Validity of the findings

- It is not clear the correlation between KI and FCKI, please consider adding the general diagram that describes the proposed architecture in brief.

- Please provide an ablation study to explain the details for each component in the proposed approach

Additional comments

The problem is clearly defined in this paper with two proposed approached called KI and FCKI. Note from me related to the proposed approach is the correlation between KI and FCKI should be present more clearly.

Cite this review as

Anonymous Reviewer (2021) Peer Review #1 of "Advanced methods for missing values imputation based on similarity learning (v0.1)". PeerJ Computer Science https://doi.org/10.7287/peerj-cs.619v0.1/reviews/1

Reviewer 2 · Feb 23, 2021

Basic reporting

This paper describes two similarity-based methods to impute missing data. The text is well structured and reports promising results. Yet, some issues must be pointed out:

General comments

- Text needs proofreading. There are some minor grammatical mistakes, typos and incomplete sentences. Please check the comments in the document for examples of such problems.

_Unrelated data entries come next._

-- ==== Sys2Proof/Tests/Slice0.lean ====
section
/-!
SUPPORT. Tests: the words of spec/30_encoding.md, the vectors of spec/95_test_vectors.md (each test names its vector), and
for every statement with hypotheses a state and operands that meet them all.
-/

namespace Sys2Proof.Tests

open Sys2Proof.Machine

/-! ### Well-formedness -/

theorem test_supported_kind_is_no_kbad : ∀ kind ∈ [0#3, 1#3, 2#3, 3#3], (Instr.fieldKbad kind false 1).wellFormed = false := by
  decide

theorem test_unsupported_kind_is_kbad : ∀ kind ∈ [4#3, 5#3, 6#3, 7#3], (Instr.fieldKbad kind true 0).wellFormed = true := by
  decide

/-! ### Decoding: words written out from R63 to R69 -/

/-- V-E1, and the least and the greatest SIZE. -/
theorem test_decode_xbits8 : decode 0x10000003 = .ok (.xbits8 3) ∧ decode 0x10000000 = .ok (.xbits8 0) ∧
    decode 0x1000007F = .ok (.xbits8 127) := ⟨rfl, rfl, rfl⟩

/-- V-E2. -/
theorem test_decode_xbits16 : decode 0x1100000A = .ok (.xbits16 10) := rfl

/-- V-E3. -/
theorem test_decode_xbits32 : decode 0x12000014 = .ok (.xbits32 20) := rfl

/-- V-E4 and V-E5. -/
theorem test_decode_xbits64 : decode 0x13000025 = .ok (.xbits64 37) ∧ decode 0x1300007F = .ok (.xbits64 127) := ⟨rfl, rfl⟩

/-- V-E6 and V-E7. -/
theorem test_decode_xbytes : decode 0x20000003 = .ok (.xbytes 3) ∧ decode 0x20FFFFFF = .ok (.xbytes 16777215) :=
  ⟨rfl, rfl⟩

/-- V-E8, and the greatest NFIELDS. -/
theorem test_decode_populate : decode 0x30000009 = .ok (.populate 9) ∧ decode 0x3000FFFF = .ok (.populate 65535) :=
  ⟨rfl, rfl⟩

/-- V-E9. -/
theorem test_decode_clear : decode 0x40000000 = .ok .clear := rfl

/-- V-E11, and WIDTH 127. -/
theorem test_decode_fieldU8 : decode 0xD0000807 = .ok (.fieldU8 true 7) ∧ decode 0xD000007F = .ok (.fieldU8 false 127) :=
  ⟨rfl, rfl⟩

/-- V-E10 and V-E16. -/
theorem test_decode_fieldU16 : decode 0xD000010A = .ok (.fieldU16 false 10) ∧ decode 0xD000090C = .ok (.fieldU16 true 12) :=
  ⟨rfl, rfl⟩

/-- The fifth descriptor of V-EX2. -/
theorem test_decode_fieldU32 : decode 0xD0000216 = .ok (.fieldU32 false 22) := rfl

/-- V-E12. -/
theorem test_decode_fieldU64 : decode 0xD0000340 = .ok (.fieldU64 false 64) := rfl

/-- V-E13, and the least and the greatest unsupported kind. -/
theorem test_decode_fieldKbad : decode 0xD0000503 = .ok (.fieldKbad 5 false 3) ∧
    decode 0xD0000400 = .ok (.fieldKbad 4 false 0) ∧ decode 0xD0000F7F = .ok (.fieldKbad 7 true 127) :=
  ⟨rfl, rfl, rfl⟩

/-- V-E17, V-E18 and V-E20: a reserved operation. -/
theorem test_decode_reserved : decode 0x00000000 = .error .reservedOp ∧ decode 0x50000000 = .error .reservedOp ∧
    decode 0xF0000000 = .error .reservedOp := ⟨rfl, rfl, rfl⟩

/-- V-E21 to V-E26: a RES0 bit that is set. -/
theorem test_decode_res0 :
    decode 0x14000003 = .error .res0Set ∧
    decode 0x10000083 = .error .res0Set ∧
    decode 0x1000FF80 = .error .res0Set ∧
    decode 0x21000000 = .error .res0Set ∧
    decode 0x30010000 = .error .res0Set ∧
    decode 0x40000001 = .error .res0Set ∧
    decode 0xD0001001 = .error .res0Set ∧
    decode 0xD0000080 = .error .res0Set :=
  ⟨rfl, rfl, rfl, rfl, rfl, rfl, rfl, rfl⟩

/-! ### One step of each instruction: the vectors of spec/95 -/

/-- The next state of an outcome. -/
def nextOf : Host.Outcome State Fault Refusal → Option State
  | .next s => some s
  | _ => none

- There are several sentences that should be supported by references. There are highlighted examples of these sentences in the document.
- Section 3 also encompasses related work. Why is it apart from Section 2?

- Placing figures and tables at the end of the manuscript severely hinders the reviewing process. It demands many ups and downs. Please, put them near their citations.

- Numbering the steps described in Figures 1 and 2 would help the reader a lot.

- The text references appendices and tables that are not available. Please, check the comments about these flaws in the document.

Content/technical comments

Abstract

- I think that there is one important gap in the abstract (and in the rest of the paper):
The text does not state the problem clearly. There are several studies about missing data imputation that are based on data similarity. What are the limitations of those studies that the methods proposed by this paper overcome? The abstract (and the rest of the paper) must highlight it clearly. I believe line 644 may contain a glance of what must be clarified.
- In accordance with the previous comment, the statement “The primary existing techniques provide low efficiency and effectiveness results for imputing an incomplete large-scale dataset.” should be better justified.

Section 1

- Line 48: A dataset is not trained.
- Line 100 (and several others): I think the word "phase" is not appropriate, once it suggests some kind of temporal ordering which does not seem to be the case. I believe the proposed methods can be applied independently.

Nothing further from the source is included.